/-- R143: WRBITS appends the low `n` bits of the value most significant first; every other bit of OBUF keeps its
value; a bad width is FAULT with DIAG.WIDTH; bits that do not fit are refused whole, with WC.ovf set. -/
def Obligations.WrbitsWrites : Prop :=
  ∀ s : State, s.wc.isOpen = true →
    (s.arg0.toNat < 1 ∨ 32 < s.arg0.toNat →
      exec .wrbits s = .next { s with diag := 0x10, status := 3 }) ∧
    (1 ≤ s.arg0.toNat → s.arg0.toNat ≤ 32 → 8 * s.wc.cap < s.wc.pos + s.arg0.toNat →
      exec .wrbits s = .next { s with diag := 0, status := 2, wc := { s.wc with ovf := true } }) ∧
    (1 ≤ s.arg0.toNat → s.arg0.toNat ≤ 32 → s.wc.pos + s.arg0.toNat ≤ 8 * s.wc.cap → ∃ m,
      exec .wrbits s = .next { s with
        diag := 0, status := 0, obuf := m, wc := { s.wc with pos := s.wc.pos + s.arg0.toNat } } ∧
      (∀ i, i < s.arg0.toNat → streamBit m (s.wc.pos + i) = s.arg1.getLsbD (s.arg0.toNat - 1 - i)) ∧
      KeptOutside s.wc.pos s.arg0.toNat s.obuf m)

/-- R144, R146: SKIPB moves RC to the next octet boundary, RCSEEK to the octet position, clamped to the
capacity. -/
def Obligations.ReadCursorMoves : Prop :=
  ∀ s : State, s.rc.isOpen = true →
    exec .skipb s = .next { s with
      diag := 0, status := 0, rc := { s.rc with pos := 8 * ((s.rc.pos + 7) / 8) } } ∧
    exec .rcseek s = .next { s with
      diag := 0, status := 0, rc := { s.rc with pos := 8 * min s.arg0.toNat s.rc.cap } }

/-- R145: FLUSH writes zero bits to the next octet boundary and OLEN takes the octets written. -/
def Obligations.FlushPads : Prop :=
  ∀ s : State, s.wc.isOpen = true → ∃ m,
    exec .flush s = .next { s with
      diag := 0, status := 0, obuf := m, olen := BitVec.ofNat 32 ((s.wc.pos + 7) / 8)
      wc := { s.wc with pos := 8 * ((s.wc.pos + 7) / 8) } } ∧
    (∀ q, s.wc.pos ≤ q → q < 8 * ((s.wc.pos + 7) / 8) → streamBit m q = false) ∧
    KeptOutside s.wc.pos (8 * ((s.wc.pos + 7) / 8) - s.wc.pos) s.obuf m

/-- R147: WCPATCH overwrites one octet wholly behind the cursor, and no other; else FAULT. -/
def Obligations.WcpatchPatches : Prop :=
  ∀ s : State, s.wc.isOpen = true →
    (s.wc.pos < 8 * s.arg0.toNat + 8 → exec .wcpatch s = .next { s with diag := 0, status := 3 }) ∧
    (8 * s.arg0.toNat + 8 ≤ s.wc.pos → ∃ m,
      exec .wcpatch s = .next { s with diag := 0, status := 0, obuf := m } ∧
      memRead m s.arg0.toNat = s.arg1.setWidth 8 ∧
      ∀ a, a ≠ s.arg0.toNat → memRead m a = memRead s.obuf a)

/-- R148: a primitive operation on a closed cursor is FAULT and changes nothing else; DIAG is cleared as at the
start of every operation (R33; log 14). -/
def Obligations.ClosedCursor : Prop :=
  ∀ s : State,
    (s.rc.isOpen = false → ∀ i ∈ [Instr.rdbits, .skipb, .rcseek],
      exec i s = .next { s with diag := 0, status := 3 }) ∧
    (s.wc.isOpen = false → ∀ i ∈ [Instr.wrbits, .flush, .wcpatch],
      exec i s = .next { s with diag := 0, status := 3 })

/-- R149 (b), (c): no primitive operation but RCINIT, WCINIT and RCSEEK moves a cursor back, and none but WCINIT
changes an octet of OBUF at WC.cap or above. -/
def Obligations.PrimitivesMoveOn : Prop :=
  ∀ s t : State, s.Inv →
    (∀ i ∈ [Instr.rdbits, .wrbits, .skipb, .flush, .wcpatch], exec i s = .next t →
      s.rc.pos ≤ t.rc.pos ∧ s.wc.pos ≤ t.wc.pos) ∧
    (∀ i ∈ [Instr.rcinit, .rdbits, .wrbits, .skipb, .flush, .rcseek, .wcpatch], exec i s = .next t →
      OutputKeptFrom s.wc.cap s t)

/-- R149 (a): the writer and the reader use one bit order. Any sequence of writes that fits, then FLUSH, reads
back from a fresh RC over the same octets as the low bits of each value. -/
def Obligations.BitsRoundTrip : Prop :=
  ∀ (s : State) (c : Nat) (l : List (Word × Nat)),
    c < 2 ^ 32 → c ≤ s.cfg.obufCap → c ≤ s.cfg.ibufCap → (∀ x ∈ l, 1 ≤ x.2 ∧ x.2 ≤ 32) →
    (l.map (fun x => x.2)).sum ≤ 8 * c →
    let s0 : State := { s with arg0 := BitVec.ofNat 32 c }
    let a := nextOr (exec .wcinit s0) s0
    let b := writeSeq l a
    let f := nextOr (exec .flush b) b
    let r0 : State := { f with ibuf := f.obuf, ilen := BitVec.ofNat 32 c }
    let r := nextOr (exec .rcinit r0) r0
    b.wc.ovf = false ∧
    (readSeq (l.map (fun x => x.2)) r).1 = l.map (fun x => BitVec.ofNat 32 (x.1.toNat % 2 ^ x.2))

/-! ### Packer (41_alphabet_pack7.md) -/

/-- R165, R63: PACK7 lays the septets of the text LSB-first from bit 0 of octet 0, the unused high bits of the
last octet 0; OLEN counts octets, RES0 septets. -/
def Obligations.Pack7Packs : Prop :=
  ∀ s : State, s.ilen.toNat ≤ s.cfg.ibufCap → s.arg1.toNat ≤ s.cfg.obufCap →
    7 * (septetsOf s.cfg (input s)).length ≤ 8 * s.arg1.toNat → ∃ t,
    exec .pack7 s = .next t ∧
    t = { s with
      diag := 0, status := 0, obuf := t.obuf, free := t.free
      olen := BitVec.ofNat 32 ((7 * (septetsOf s.cfg (input s)).length + 7) / 8)
      res0 := BitVec.ofNat 32 (septetsOf s.cfg (input s)).length } ∧
    (∀ q i, q < (septetsOf s.cfg (input s)).length → i < 7 →
      (memRead t.obuf ((7 * q + i) / 8)).getLsbD ((7 * q + i) % 8) =
        ((septetsOf s.cfg (input s)).getD q 0).getLsbD i) ∧
    (∀ k, 7 * (septetsOf s.cfg (input s)).length ≤ k →
      k < 8 * ((7 * (septetsOf s.cfg (input s)).length + 7) / 8) →
      (memRead t.obuf (k / 8)).getLsbD (k % 8) = false) ∧
    OutputKeptFrom s.arg1.toNat s t
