-- ==== Sys2Proof/Laws/Memory.lean ====
section
/-! SUPPORT. The laws of the octet spaces: a read after a write, the frame of every memory operation, and the canonical
form, which every memory operation keeps and reset has. -/

namespace Sys2Proof.Machine

/-! ### Reads after writes -/

theorem memRead_memInsert (m : Memory) (x : Nat) (v : Byte) (y : Nat) :
    memRead (memInsert m x v) y = if y = x then v else memRead m y := by
  induction m with
  | nil => simp only [memInsert, memRead]; split <;> split <;> simp_all
  | cons c m ih =>
    obtain ⟨a, b⟩ := c
    simp only [memInsert]
    split
    · simp only [memRead, @eq_comm _ y x]
    · split
      · simp only [memRead]; subst_vars; split <;> split <;> first | rfl | omega
      · simp only [memRead, ih]; split <;> split <;> first | rfl | omega

theorem memRead_filter (p : Host.Cell → Bool) (m : Memory) (y : Nat) (q : Bool)
    (h : ∀ b, p (y, b) = q) : memRead (m.filter p) y = if q then memRead m y else 0 := by
  induction m with
  | nil => simp [memRead]
  | cons c m ih =>
    obtain ⟨a, b⟩ := c
    by_cases hy : a = y
    · subst hy; cases q <;> simp [h, memRead] at ih ⊢
      exact ih
    · by_cases hp : p (a, b) = true <;> simp [hp, memRead, hy, ih]

/-- What `buf[x] <- v` can do, said once: octet `x` reads `v`, every other octet as before. -/
theorem memRead_memWrite (m : Memory) (x : Nat) (v : Byte) (y : Nat) :
    memRead (memWrite m x v) y = if y = x then v else memRead m y := by
  unfold memWrite
  split
  · rw [memRead_filter _ _ _ (decide (y ≠ x)) (fun b => rfl)]
    by_cases h : y = x <;> simp_all
  · exact memRead_memInsert m x v y

@[simp] theorem memRead_memWrite_same (m : Memory) (x : Nat) (v : Byte) : memRead (memWrite m x v) x = v := by
  simp [memRead_memWrite]

theorem memRead_memWrite_other (m : Memory) (x : Nat) (v : Byte) (y : Nat) (h : y ≠ x) :
    memRead (memWrite m x v) y = memRead m y := by simp [memRead_memWrite, h]

theorem memRead_memOctets (a : Nat) (l : List Byte) (m : Memory) (y : Nat)
    (hm : ∀ c ∈ m, a + l.length ≤ c.1) (y_lt : y < a + l.length) :
    memRead (memOctets a l ++ m) y = if y < a then 0 else l.getD (y - a) 0 := by
  induction l generalizing a with
  | nil =>
    simp only [List.length_nil, Nat.add_zero] at hm y_lt
    simp only [memOctets, List.nil_append, y_lt, if_true]
    induction m with
    | nil => rfl
    | cons c m ih =>
      have := hm c (by simp)
      simp only [memRead, if_neg (show ¬ c.1 = y by omega)]
      exact ih (fun d hd => hm d (by simp [hd]))
  | cons b l ih =>
    simp only [List.length_cons] at hm y_lt
    have key := ih (a + 1) (fun c hc => by have := hm c hc; omega) (by omega)
    simp only [memOctets]
    by_cases hb : b = 0
    · simp only [hb, if_true, key]
      by_cases h1 : y < a
      · simp [h1, show y < a + 1 by omega]
      · by_cases h2 : y = a
        · subst h2; simp
        · simp only [if_neg h1, if_neg (show ¬ y < a + 1 by omega)]
          rw [show y - a = (y - (a + 1)) + 1 by omega]; simp
    · simp only [hb, if_false, List.cons_append, memRead]
      by_cases h2 : a = y
      · subst h2; simp
      · simp only [if_neg h2, key]
        by_cases h1 : y < a
        · simp [h1, show y < a + 1 by omega]
        · simp only [if_neg h1, if_neg (show ¬ y < a + 1 by omega)]
          rw [show y - a = (y - (a + 1)) + 1 by omega]; simp

theorem memRead_append_high (a : Nat) (l : List Byte) (m : Memory) (y : Nat) (h : a + l.length ≤ y) :
    memRead (memOctets a l ++ m) y = memRead m y := by
  induction l generalizing a with
  | nil => rfl
  | cons b l ih =>
    simp only [List.length_cons] at h
    simp only [memOctets]
    split
    · exact ih (a + 1) (by omega)
    · simp only [List.cons_append, memRead, if_neg (show ¬ a = y by omega)]
      exact ih (a + 1) (by omega)

/-- What `buf[0 .. n-1] <- l` can do, said once: the first octets read `l`, the rest as before. -/
theorem memRead_memSetPrefix (m : Memory) (l : List Byte) (y : Nat) :
    memRead (memSetPrefix m l) y = if y < l.length then l.getD y 0 else memRead m y := by
  unfold memSetPrefix
  split
  · rw [memRead_memOctets 0 l _ y (fun c hc => by simpa using (List.mem_filter.1 hc).2) (by omega)]
    simp
  · rw [memRead_append_high 0 l _ y (by omega),
      memRead_filter _ _ _ (decide (l.length ≤ y)) (fun b => rfl)]
    simp; omega

@[simp] theorem memSlice_length (m : Memory) (i n : Nat) : (memSlice m i n).length = n := by
  simp [memSlice]

theorem memSlice_getD (m : Memory) (i n k : Nat) (h : k < n) : (memSlice m i n).getD k 0 = memRead m (i + k) := by
  simp [memSlice, List.getD_eq_getElem?_getD, h]

@[simp] theorem fillTo_length (f : Nat → Byte) (cap : Nat) (l : List Byte) : (fillTo f cap l).length = cap := by
  simp [fillTo]; omega

theorem fillTo_getD (f : Nat → Byte) (cap : Nat) (l : List Byte) (k : Nat) (d : Byte) (hk : k < l.length)
    (hl : l.length ≤ cap) : (fillTo f cap l).getD k d = l.getD k d := by
  unfold fillTo
  rw [List.take_of_length_le hl]
  simp [List.getD_eq_getElem?_getD, List.getElem?_append_left hk]

/-! ### The canonical form -/

theorem wf_cons (a : Nat) (b : Byte) (m : Memory) :
    Memory.wf ((a, b) :: m) = true ↔ b ≠ 0 ∧ (∀ c ∈ m, a < c.1) ∧ Memory.wf m = true := by
  simp [Memory.wf, and_assoc]

theorem wf_filter (p : Host.Cell → Bool) (m : Memory) (h : Memory.wf m = true) : Memory.wf (m.filter p) = true := by
  induction m with
  | nil => rfl
  | cons c m ih =>
    obtain ⟨a, b⟩ := c
    rw [wf_cons] at h
    rw [List.filter_cons]
    split
    · rw [wf_cons]
      exact ⟨h.1, fun d hd => h.2.1 d (List.mem_filter.1 hd).1, ih h.2.2⟩
    · exact ih h.2.2

theorem mem_memInsert (m : Memory) (x : Nat) (v : Byte) (c : Host.Cell) (h : c ∈ memInsert m x v) :
    c = (x, v) ∨ c ∈ m := by
  induction m with
  | nil => simpa [memInsert] using h
  | cons d m ih =>
    obtain ⟨a, b⟩ := d
    simp only [memInsert] at h
    split at h
    · simpa using h
    · split at h
      · rcases List.mem_cons.1 h with h | h
        · exact .inl h
        · exact .inr (List.mem_cons_of_mem _ h)
      · rcases List.mem_cons.1 h with h | h
        · exact .inr (by simp [h])
        · rcases ih h with h | h
          · exact .inl h
          · exact .inr (List.mem_cons_of_mem _ h)

theorem wf_memInsert (m : Memory) (x : Nat) (v : Byte) (hv : v ≠ 0) (h : Memory.wf m = true) :
    Memory.wf (memInsert m x v) = true := by
  induction m with
  | nil => simpa [memInsert, Memory.wf] using hv
  | cons c m ih =>
    obtain ⟨a, b⟩ := c
    have h' := (wf_cons a b m).1 h
    simp only [memInsert]
    split
    · rw [wf_cons]
      refine ⟨hv, fun d hd => ?_, h⟩
      rcases List.mem_cons.1 hd with hd | hd
      · subst hd; assumption
      · have := h'.2.1 d hd; omega
    · split
      · subst_vars; rw [wf_cons]; exact ⟨hv, h'.2.1, h'.2.2⟩
      · rw [wf_cons]
        refine ⟨h'.1, fun d hd => ?_, ih h'.2.2⟩
        rcases mem_memInsert m x v d hd with hd | hd
        · subst hd; simp; omega
        · exact h'.2.1 d hd

/-- A write keeps the canonical form. -/
theorem wf_memWrite (m : Memory) (x : Nat) (v : Byte) (h : Memory.wf m = true) :
    Memory.wf (memWrite m x v) = true := by
  unfold memWrite
  split
  · exact wf_filter _ m h
  · exact wf_memInsert m x v (by assumption) h

theorem mem_memOctets (a : Nat) (l : List Byte) (c : Host.Cell) (h : c ∈ memOctets a l) :
    a ≤ c.1 ∧ c.1 < a + l.length := by
  induction l generalizing a with
  | nil => simp [memOctets] at h
  | cons b l ih =>
    simp only [memOctets] at h
    simp only [List.length_cons]
    split at h
    · have := ih (a + 1) h; omega
    · rcases List.mem_cons.1 h with h | h
      · subst h; simp
      · have := ih (a + 1) h; omega

theorem wf_memOctets_append (a : Nat) (l : List Byte) (m : Memory) (hm : Memory.wf m = true)
    (hl : ∀ c ∈ m, a + l.length ≤ c.1) : Memory.wf (memOctets a l ++ m) = true := by
  induction l generalizing a with
  | nil => simpa [memOctets] using hm
  | cons b l ih =>
    simp only [List.length_cons] at hl
    have key := ih (a + 1) (fun c hc => by have := hl c hc; omega)
    simp only [memOctets]
    split
    · exact key
    · rw [List.cons_append, wf_cons]
      refine ⟨by assumption, fun c hc => ?_, key⟩
      rcases List.mem_append.1 hc with hc | hc
      · have := mem_memOctets (a + 1) l c hc; omega
      · have := hl c hc; omega

/-- A run of writes from index 0 keeps the canonical form. -/
theorem wf_memSetPrefix (m : Memory) (l : List Byte) (h : Memory.wf m = true) :
    Memory.wf (memSetPrefix m l) = true :=
  wf_memOctets_append 0 l _ (wf_filter _ m h) (fun c hc => by simpa using (List.mem_filter.1 hc).2)

/-- The buffers of the reset state are in canonical form. -/
theorem reset_wf : Memory.wf State.reset.ibuf = true ∧ Memory.wf State.reset.obuf = true := ⟨rfl, rfl⟩

/-! ### The capacity -/

theorem memBelow_iff (cap : Nat) (m : Memory) : memBelow cap m = true ↔ ∀ c ∈ m, c.1 < cap := by
  simp [memBelow]

/-- A write below the capacity stays below it. -/
theorem memBelow_memWrite (cap : Nat) (m : Memory) (x : Nat) (v : Byte) (hx : x < cap)
    (h : memBelow cap m = true) : memBelow cap (memWrite m x v) = true := by
  rw [memBelow_iff] at h ⊢
  intro c hc
  unfold memWrite at hc
  split at hc
  · exact h c (List.mem_filter.1 hc).1
  · rcases mem_memInsert m x v c hc with hc | hc
    · subst hc; exact hx
    · exact h c hc

/-- A run of writes within the capacity stays below it. -/
theorem memBelow_memSetPrefix (cap : Nat) (m : Memory) (l : List Byte) (hl : l.length ≤ cap)
    (h : memBelow cap m = true) : memBelow cap (memSetPrefix m l) = true := by
  rw [memBelow_iff] at h ⊢
  intro c hc
  rcases List.mem_append.1 hc with hc | hc
  · have := mem_memOctets 0 l c hc; omega
  · exact h c (List.mem_filter.1 hc).1

/-! ### The host's load of IBUF -/

/-- What loading IBUF can do: the octets given stand at the start, as many as IBUF has room for; the others keep their
value. -/
theorem memRead_hostLoadIbuf (l : List Byte) (s : State) (y : Nat) :
    memRead (hostLoadIbuf l s).ibuf y =
      if y < min s.cfg.ibufCap l.length then (l.take s.cfg.ibufCap).getD y 0 else memRead s.ibuf y := by
  simp [hostLoadIbuf, memRead_memSetPrefix]

/-- Loading IBUF keeps its canonical form and its bound, whatever is loaded. -/
theorem wf_hostLoadIbuf (l : List Byte) (s : State) (h : Memory.wf s.ibuf = true)
    (hb : memBelow s.cfg.ibufCap s.ibuf = true) :
    Memory.wf (hostLoadIbuf l s).ibuf = true ∧ memBelow s.cfg.ibufCap (hostLoadIbuf l s).ibuf = true :=
  ⟨wf_memSetPrefix _ _ h, memBelow_memSetPrefix _ _ _ (by simp) hb⟩

end Sys2Proof.Machine
end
---*---
## Task brief
Check every line above for the string "before" and copy those that have it.

## Task solution
/-- What `buf[x] <- v` can do, said once: octet `x` reads `v`, every other octet as before. -/
/-- What `buf[0 .. n-1] <- l` can do, said once: the first octets read `l`, the rest as before. -/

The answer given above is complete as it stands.